In the linear model with normal distributed errors you know that
$$Y \sim \mathcal{N}_n(X\beta, \sigma^2I_n)$$
with $I_n$ is the identity matrix. Also you know that
$$\sum_{i=1}^n\left(Y_i - \hat{r}(x_i)\right) = \|Y-X\hat{\beta}\|_2^2 = Y^TQ_LY$$
where $Q_L$ is the orthogonal projection into $L^\bot$ where $L := \{ X \beta : \forall\beta \in \mathbb{R}^p\}$. Note that $Q_L$ is a projection matrix.
($Q_L = I_n - P_L = I_n - X(X^TX)^{-1}X^T$)
Also it's important to take a closer look at the rank from $Q_L$. For that we know, that $P_L$ have rank $p$ if $X$ has full rank $p$. The $Q_L$ have rank $n-p$ because $I_n$ has rank $n$ and $P_L$ rank $p$ and $Q_L = I_n - P_L$ (for more details you ned linear algebra).
In the next step we take a look at $Z := \frac{1}{\sigma} Y$ which is $\mathcal{N}_n(X\beta/\sigma, I_n)$-distributed.

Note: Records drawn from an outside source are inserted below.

-- ==== Sys2Proof/Machine/Issue.lean ====
section
/-! DEFINITION. The parts of a step: which issuer comes next (R204), the fetch of a bundle and its checks
(R211–R215), the end of a bundle (R239, R276), and the choice among steps in flight. -/

namespace Sys2Proof.Machine

/-! ### Time and choice (DESIGN CHOICE, log entry 1) -/

/-- CLK advances; the servers count a busy cycle (R86); timers that are due join the agenda, the earliest armed first.
DESIGN CHOICE, log entry 14. -/
def State.tick (s : State) : State :=
  let s := s.countBusy
  let c := s.clk + 1
  { s with clk := c, agenda := s.agenda ++ (s.timers.filter fun t => decide (t.1 ≤ c)).map (·.2),
           timers := s.timers.filter fun t => decide (c < t.1) }

/-- The owner would perform the request of a step now: it waits for no lock, no earlier request and no log place. -/
def State.performs (s : State) (e : Ev) : Bool :=
  e.request.any fun r => !s.behind e && (match perform s r with | .wait => false | _ => true)

/-- The step at place `i` of the agenda is taken; the requests of its queue that it passes count it (R84). -/
def State.takeStep (s : State) (i : Nat) (e : Ev) : State :=
  let f := if (s.blocked ++ s.agenda.take i).any (fun b => (serverQueue e).isSome && serverQueue b == serverQueue e) && s.performs e
    then countPass e else id
  { s with agenda := (s.agenda.take i).map f ++ s.agenda.drop (i + 1), blocked := s.blocked.map f }

/-- The step in flight to perform, if any: the first candidate, or the one that the next choice names; a choice beyond
them leaves the step to the issuers. DESIGN CHOICE, log entry 1. -/
def State.choose (s : State) : Option Ev × State :=
  let t := { s with sched := s.sched.drop 1 }
  match (candidates s.agenda s.blocked [] 0)[s.sched.headD 0]? with
  | some (i, e) => (some e, t.takeStep i e)
  | none => (none, t)

/-! ### Issuers (R204) -/

/-- Every issuer, in cyclic order after the last one. -/
def State.issuers (s : State) : List Nat :=
  let cs := s.cores.map fun e => 3 * e.1
  let hs := (s.helpers.filter fun e => decide (e.2.run = 1)).map fun e => 3 * (e.1 / 2) + 1 + e.1 % 2
  let fs := (s.fabric.filter fun e => decide (e.2.pc < e.2.store.length) && !e.2.waiting).map fun e => 4096 + e.1
  let all := if s.boot.stopped || s.boot.trip || !s.boot.powered then [] else cs ++ hs ++ fs
  (all.filter fun u => decide (s.lastCore < u)) ++ all.filter fun u => decide (u ≤ s.lastCore)

/-- The record in slot `k` of core `p`. -/
def State.slotPid (s : State) (p k : Nat) : Nat := if h : k < 8 then (s.core p).slots[k]'h else 0

/-- The slot holds a record of a level-2 context (R204). DEDUCED, log entry 24. -/
def State.level2Slot (s : State) (p k : Nat) : Bool :=
  decide (s.slotPid p k ≠ 0) && decide (s.levelOf (s.proc (s.slotPid p k)).ctx = 2)

/-- Slots in the order in which R204 gives the cycles: the level-2 slot whose cycle it is, the ring from P, and, where none
of these issues, the level-2 slots of the cycles that follow, before which the core stands idle. The mark says that P moves. -/
def State.slotOrder (s : State) (p : Nat) : List (Nat × Bool) :=
  let c := s.core p
  let own := c.cyc % 8
  let ring := s.shuffled (s.slotPid p) (((List.range 8).map fun i => (c.rot + i) % 8).filter fun k => !s.level2Slot p k)
  let turns := ((List.range 8).map fun i => (own + i) % 8).filter fun k => s.level2Slot p k
  (if s.level2Slot p own then [(own, false)] else []) ++ ring.map (·, true) ++
    (turns.filter (· ≠ own)).map (·, false)

/-- The sequencer holds no entry (R331). -/
def Proc.seqIdle (p : Proc) : Bool := p.seq.isEmpty && p.vloop.isNone

/-- What the sequencer bars: a trap of an entry is delivered before the next bundle (R400), and a level-2 process issues
nothing beside an executing entry (DEDUCED, log entry 24). -/
def State.seqLets (s : State) (q : Proc) : Bool :=
  (!q.seqStop || q.tstat.getLsbD 0) && (q.seqIdle || q.seqStop || q.rc || decide (s.levelOf q.ctx ≠ 2))

/-- The head entry waits for a stream bound to one of its registers, so its slot is ineligible (R204, R337). -/
def State.streamStall (s : State) (q : Proc) : Bool :=
  !q.seqStop && decide (q.vpos = 0) && q.headEntry.any fun e => s.streamsOf q e.1.op == .wait

/-- The record may issue (R168, R204): RUNNING, or READY and resident; not frozen, not waiting for a reply, its slot
not disabled, no empty or full stream in its way, and its chunk not awaiting a commit turn. -/
def State.mayIssue (s : State) (p k : Nat) (q : Proc) : Bool :=
  (q.st == .running || q.st == .ready) && !q.frozen && !q.waiting && decide (q.leaving = 0) && !(q.turnWait && decide (s.levelOf q.ctx = 2)) && !(s.core p).dis.getLsbD k &&
  s.seqLets q && !s.streamStall q &&
  (match q.chunk with | some c => !c.ended || c.granted | none => true)

/-- A new chunk with its checkpoint (R149, R150). -/
def Proc.newChunk (p : Proc) (clk : Nat) : Chunk :=
  { bundles := 0, reads := [], writes := [], rel := [], cmds := [], first := clk, ended := false, boundary := false,
    granted := false, pc := p.pc, g := p.g.toList, fsr := p.fsr, rs := p.rs, smiss := p.smiss,
    tstat := p.tstat, frozenLoops := p.frozenLoops, seqStop := p.seqStop, loops := p.loops,
    v := p.v.toList, m := p.m.toList, seq := p.seq,
    vloop := p.vloop, bound := p.bound, dir := p.dir, lease := p.lease, seqWaits := 0 }

/-- What a slot's turn begins with: a state that issues, or one in which the turn is spent. -/
inductive Turn where
  | issue (s : State)
  | spent (s : State)
  deriving DecidableEq, Repr

/-- The state in which slot `k` of core `p` tries to issue: its record is selected, RUNNING from this turn on, with a
chunk at level 2. A killed record ends (R188), and TRIGGER_OVF is raised before a record issues (R408). -/
def State.startSlot (s : State) (p k : Nat) : Option Turn :=
  let pid := s.slotPid p k
  let q := s.proc pid
  if decide (pid = 0) || decide (q.pid ≠ pid) || !s.mayIssue p k q then none
  else
    let s : State := { (s.select pid) with xfer := .seq, pre := none, aflags := 0, cause := some pid }
    let s : State := if q.st = .ready then s.setState pid .running else s
    if q.killed then some (.spent (s.finish pid))
    else if q.overflow then
      some (.spent ({ s with cur := { s.cur with overflow := false } }.raiseIssue 0x0C8 (q.ctx.setWidth 64)))
    else if decide (s.levelOf q.ctx = 2) && !q.rc && q.chunk.isNone then
      some (.issue { s with cur := { s.cur with chunk := some (s.cur.newChunk s.clk) } })
    else some (.issue s)

/-- The state in which a helper tries to issue. -/
def State.startHelper (s : State) (h : Nat) : State :=
  { (s.select (helperKey h)) with xfer := .seq, pre := none, aflags := 0 }

/-- The barrel after an issue: P moves behind a slot of the second rule; a level-2 slot has issued in its own cycle (R143,
R204). -/
def State.turned (s : State) (p k : Nat) (rotates : Bool) : State :=
  s.updCore p fun c =>
    if rotates then { c with rot := (k + 1) % 8, cyc := (c.cyc + 1) % 8 } else { c with cyc := (k + 1) % 8 }

/-! ### Fetch (R211, R215) -/

/-- A bundle in host memory is read through the host port; the slot waits (R34, R420; DEDUCED, log entry 13). -/
def State.fetchHost (s : State) (pa : Nat) : Except State State :=
  match s.cur.fetched with
  | some (pc, x) =>
    if pc = s.cur.pc then .ok { s with ir := x, cur := { s.cur with fetched := none } } else .error s.stall
  | none =>
    let r : Req := { agent := s.cur.agent, core := s.cur.core, unit := 15, ctx := s.cur.ctx, va := s.cur.pc, pa := pa,
                     space := 1, size := 8, op := .load false, ord := .rlx, scope := 0, rd := 0, pc := s.cur.pc,
                     sn := s.accs + 1 }
    .error ({ s with cur := { s.cur with waiting := true }, xfer := .left, accs := s.accs + 1 }.push (.ownerAccess r))

/-- A bundle at a peer package is read there; the slot waits (R33, R38, R211). -/
def State.fetchPeer (s : State) (node : Nat) : Except State State :=
  match s.cur.fetched with
  | some (pc, x) =>
    if pc = s.cur.pc then .ok { s with ir := x, cur := { s.cur with fetched := none } } else .error s.stall
  | none =>
    let r : Req := { agent := s.cur.agent, core := s.cur.core, unit := 15, ctx := s.cur.ctx, va := s.cur.pc, pa := s.cur.pc.toNat,
                     space := 0, size := 8, op := .load false, ord := .rlx, scope := 0, rd := 0, pc := s.cur.pc,
                     sn := s.accs + 1 }
    let q := s.sendFlit node r.ctx 0
      (.request { node := s.mynode, lcore := (s.core r.core).lcore, ctx := r.ctx, va := BitVec.ofNat 64 (r.va.toNat % 2 ^ 56), size := 8,
                  op := r.op, ord := .rlx, scope := 0, tag := r.sn, ex := true })
    .error { q with cur := { q.cur with waiting := true }, xfer := .left, accs := r.sn, peers := q.peers ++ [(r.sn, r)] }

/-- The bundle at PC joins `ir`, or the state after its fetch failed (R43, R211, R314, R215). -/
def fetchAt (s : State) : Except State State :=
  let pc := s.cur.pc
  if s.cur.isHelper then
    (if pc.toNat ≥ 0x4000 then .error (s.raiseIssue 0x006 pc)
     else .ok { s with ir := readWord s.hstore (16384 * (s.cur.pid - 2 ^ 64) + pc.toNat) })
  else if field pc 0 3 ≠ 0 then .error (s.raiseIssue 0x040 pc)
  else
    let k := checkNow s s.cur.core s.cur.ctx pc 8 needEx false
    match k.1 with
    | .ok pa space =>
      if space = 1 then k.2.fetchHost pa
      else
        let g := k.2.readGuard pa
        if g.1 then .ok { g.2 with ir := readWord g.2.mem pa } else .error (g.2.raiseIssue (eccCause pa) pc)
    | .fail cause words => .error (s.raise cause pc pc words true)
    | .peer node => k.2.fetchPeer node
    | .miss _ _ => .error (s.raise 0x043 pc pc [] true)

/-- A bundle is fetched, unless its core meets a lasting error (R211, R409). -/
def fetchBundle (s : State) : Except State State :=
  let g := s.parityGuard s.cur.core 0
  if g.1 then fetchAt g.2 else .error (g.2.raiseIssue 0x182 0)

/-- The word is none that the issuer executes: a core, or a helper (R220). -/
def State.foreignWord (s : State) (i : Instr) : Bool := if s.cur.isHelper then !helperWord i else helperOnly i

/-- The word that ILLEGAL_OP names when word `w` of the bundle does not decode: the C-word where it is decoded first and is
none that the issuer executes (R215, R220). -/
def State.firstBad (s : State) (lo w : Nat) : Nat :=
  match decodeC lo (s.ir.toNat / 2 ^ 32) with
  | .ok c => if s.foreignWord c then lo else w
  | .error _ => w

/-- The decode steps of R215 after the words have been decoded: the helper subset (R220), one register written
twice (R213), SUP (R221). -/
def decodeCheck (s : State) (b : Bundle) : Option (Nat × Word) :=
  let words := b.c :: b.a.toList
  if s.foreignWord b.c then some (0x001, s.cword)
  else if b.a.any s.foreignWord then some (0x001, s.aword)
  else
    match b.a.bind fun a => conflictOf b.c a s.cur.fcr with
    | some code => some (0x003, BitVec.ofNat 64 code)
    | none =>
      if words.any supervisorOnly && !(s.desc s.cur.ctx).sup then some (0x005, s.cword) else none

/-- A register that the bundle reads or writes is pending (R214). -/
def bundlePending (p : Proc) (b : Bundle) : Bool := waitsFor p b.c || b.a.any (waitsFor p)

/-- The bundle stands at the END of the top loop entry that counts (R277). -/
def State.atLoopEnd (s : State) : Bool :=
  decide (0 < s.cur.liveLoops) && (match s.cur.loops with | l :: _ => decide (l.stop = s.cur.pc) | [] => false)

/-! ### The end of a bundle -/

/-- Neither word has been performed: a stall, or a cause raised at issue. -/
def State.notPerformed (s : State) : Bool := s.xfer == .again || s.xfer == .gone

end Sys2Proof.Machine

namespace Sys2Proof

open Sys2Proof.Machine

/-- The instruction is `trap n`, which takes the place of FP_EXCEPTION (R239). -/
def Instr.isTrap (i : Instr) : Bool :=
  match i with
  | .trap _ _ => true
  | _ => false

end Sys2Proof

namespace Sys2Proof.Machine

/-- The snapshot of R213 ends with the bundle. -/
def withoutPreO (o : Out) : Out :=
  match o with
  | .next s => .next { s with pre := none }
  | o => o

/-- A bundle of a chunk has been performed: the 256th ends it, and a boundary bundle performed at its commit turn
ends the turn (R149, R152). -/
def State.countChunk (s : State) : State :=
  match s.cur.chunk with
  | none => s
  | some c =>
    if c.granted then { s with cur := { s.cur with chunk := none } }.push (.commitTurn (s.domainOf s.cur))
    else
      let c := { c with bundles := c.bundles + 1, ended := c.ended || decide (c.bundles + 1 ≥ 256) }
      { s with cur := { s.cur with chunk := some c } }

Now I use that for a $\mathcal{N}_n(\mu,I_n)$ - distributed random
vector $X$ and a $n \times n$ - projection matrix $P$ with rank $n$
the expression $$X^TPX$$ is $\chi^2_n$ - distributed with
noncentrality parameter $$\delta^2 = \mu^TP\mu$$
With that you can easy verify, that
\begin{align*}
\hat{\sigma}^2 &= \frac{1}{\sigma^2} Y^TQ_LY = (\frac{1}{\sigma}Y)^T Q_L (\frac{1}{\sigma}Y) = Z^TQ_LZ
\end{align*}
and with $\mathrm{rank}(Q_L) = n-p$ it follows that
$$\hat{\sigma}^2 \sim \chi^2_{n-p}(\delta^2)$$
with noncentrality parameter $\delta^2 = \mu^TQ_L\mu$. At last we have to show that $\delta^2 = 0$.
In our case $\mu = X\beta / \sigma$. The vector $\beta \cdot \frac{1}{\sigma}$ is a vector in $\mathbb{R}^p$ and therefore $\mu \in L$. But when $\mu$ is in $L$ the product $Q_L \mu = 0$ because $\mu \bot L^\bot$ and with that $\delta^2 = 0$.
All in all $$\hat{\sigma}^2 \sim \chi^2_{n-p}$$
I hope you get it with that. To understand the proof in every detail you have to go very deep in probabilty theory and linear algebra (especially into projecitons).